# Time to Buy a CAI - Anyone have an opinion



## Bagpiper (Jul 7, 2006)

I am ready to buy by CAI for my 2006 GOAT. Any care to comment on the experience they have had, good or bad with the ones they have purchased?


----------



## UdnUdnGTO (Jan 30, 2006)

:cheers Lingenfleter, ain't cheap, but sure is nice. Easy self-install. Besides, most tuners shake in their boots when you mention the name. Kinda cool.


----------



## Robertr2000 (Mar 25, 2006)

Bagpiper said:


> I am ready to buy by CAI for my 2006 GOAT. Any care to comment on the experience they have had, good or bad with the ones they have purchased?





Volant has an 06 model, easy install, love mine.


----------



## svede1212 (Nov 1, 2005)

depends on what you're trying to accomplish with it. if it's mainly appearance i'd look at the copious amount of pictures in forums and pick the prettiest one. if it's street power i'd think twice and do some research. throw out the opinions of seat-of-the-pants and dyno numbers. you'll find more "feelings" than a woman has and scant knowlege of IAT numbers in real world driving conditions.


----------



## TexasRealtor (Oct 4, 2004)

Would you need a heat sheild?
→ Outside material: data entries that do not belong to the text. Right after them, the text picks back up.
-- ==== Sys2Proof/Machine/Tiers.lean ====
section
/-! DEFINITION. Tiers and hampers (07): flash reads, evictions and the release of frames, ages, hamper entries and direct windows, and the
hamper messages of hosts. -/
namespace Sys2Proof.Machine
open Sys2Proof

/-! ### A flash read completes (R278-R282, R341-R344) -/

/-- Whether a codeword's recovery calls for the unit's relocation (R342). -/
def deepRecovery : CwOutcome → Bool
  | .retried n _ => decide (4 ≤ n)
  | .soft _ => true
  | .xorRebuilt => true
  | _ => false

/-- The outcomes of a unit's codewords: on a LUN out of service the row's other members rebuild it, unless a second is unreadable (R344). -/
def Flash.outcomes (F : Flash) (l : Loc) (outs : List CwOutcome) : List CwOutcome :=
  if !F.locOut l then outs else List.replicate 4 (if F.rowWhole l then .xorRebuilt else .failed)

/-- What a read unit does to one of its pages (R205, R226, R278, R343). -/
def State.pageArrives (s : State) (p b g : Nat) (toFill : Bool) (out : CwOutcome) : State :=
  let P := (s.store p).page b g
  if !(s.store p).valid b g || s.listed p b g then s
  else if out == .failed then (s.uncorrectable p b g P.held)
  else if P.held && P.filled && s.cleanCopy p b g then
    (s.writePage p b g ((s.flash p).pageData b g)).modPage p b g (fun P => { P with held := false })
  else if toFill && (s.store p).resident b && !P.filled then s.writePage p b g ((s.flash p).pageData b g)
  else s

/-- Whether another unit that an entry fills on the same LUN goes first: the earlier deadline, ties to the lower hamper (R303). -/
def State.fillBehind (s : State) (p : Nat) (r : FRead) : Bool :=
  let rank (x : FRead) : Option (Nat × Nat) := x.hamper.bind (fun k => ((s.store p).entry? k.1 k.2).map (fun e => (if e.deadline == 0 then 2 ^ 64 else e.deadline, k.1)))
  let lun (x : FRead) : Option (Nat × Nat × Nat) := ((s.flash p).entry x.brick x.unit).map (fun e => (e.loc.ch, e.loc.ce, e.loc.lun))
  match rank r with
  | none => false
  | some a => (s.flash p).reads.any (fun x => x.waiting.isEmpty && lun x == lun r && (lun r).isSome &&
      (match rank x with | some b => decide (b.1 < a.1) || (b.1 == a.1 && decide (b.2 < a.2)) | none => false))

/-- A flash unit has been read and decoded (R278-R282, R341-R344). -/
def execFlashReadComplete (t : Nat) (part brick unit : Nat) (outs : List CwOutcome) (s : State) : Host.Outcome State Fault Refusal :=
  run t s (fun s =>
    match (s.flash part).reads.find? (fun r => r.brick == brick && r.unit == unit) with
    | none => s
    | some r =>
      let F := s.flash part
      if r.hamper.isSome && r.waiting.isEmpty && (match F.entry brick unit with | some e => F.ahead e.loc.onLun 3 false || s.fillBehind part r | none => false) then s
      else
      let s := s.modFlash part (fun F => { F with reads := F.reads.filter (fun r => !(r.brick == brick && r.unit == unit)) })
      let s := s.meterUnit part brick (if r.fill then 13 else 12)
      let loc? := (F.entry brick unit).map (·.loc)
      let outs := match loc? with | some l => F.outcomes l outs | none => List.replicate 4 (.ok 0)
      let deep := outs.any deepRecovery
      let s := match loc? with
        | some l => s.modFlash part (fun F => { F with
            readCounts := if deep then adel F.readCounts (l.ch, l.ce, l.lun, l.block) else abump F.readCounts (l.ch, l.ce, l.lun, l.block),
            urgent := if deep && !F.urgent.contains (brick, unit) then F.urgent ++ [(brick, unit)] else F.urgent })
        | none => s
      let s := (List.range 4).foldl (fun s i => s.pageArrives part brick (4 * unit + i) r.fill (outs.getD i (.ok 0))) s
      let s := r.waiting.foldl (fun s i => s.modOp part i (fun o =>
        if o.direct.contains (brick, unit) then o else { o with direct := o.direct ++ [(brick, unit)] })) s
      let s := if r.reload then (List.range 4).foldl (fun s i =>
        s.modStore part (fun S => { S with rebuilds := S.rebuilds.filter (· != (brick, 4 * unit + i)) })) s else s
      let s := (s.retryBrick part brick).settle part
      match r.hamper with
      | some (h, i) => s.fillEntry part h i
      | none => s)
My SVT used to have heat soak issues.


----------



## svede1212 (Nov 1, 2005)

the engine bay as you may know is hot enough to fry an egg. high IATs (Intake Air Temperatures) cause the computer to pull timing advance and cause that dogginess you feel when it's hot out. "C"AIs that just have a MAF tube and filter dyno very well but suck up all the engine heat when the hood is closed. even shielded ones like the LPE are pulling air from the same place the stocker does (except they do have a $50 high flow filter which you just paid big $$$ for) and are less than optimal except at cruising speeds when IATs have a chance to come down. the sensor is another problem. it heat soaks and reacts slowly to temp changes. the under-the-fender DIY types require you to cut a hole in your engine bay fender (don't fret it, it's not that bad at all). the challenge of that system which is free of most engine bay heat is to shield it from re-ingesting the air blown from the radiator and having the sensor reflect what the air temp is doing in real time. i'm finally starting to get some converts to my solutions after some have realized that their system isn't working as well as it should...


----------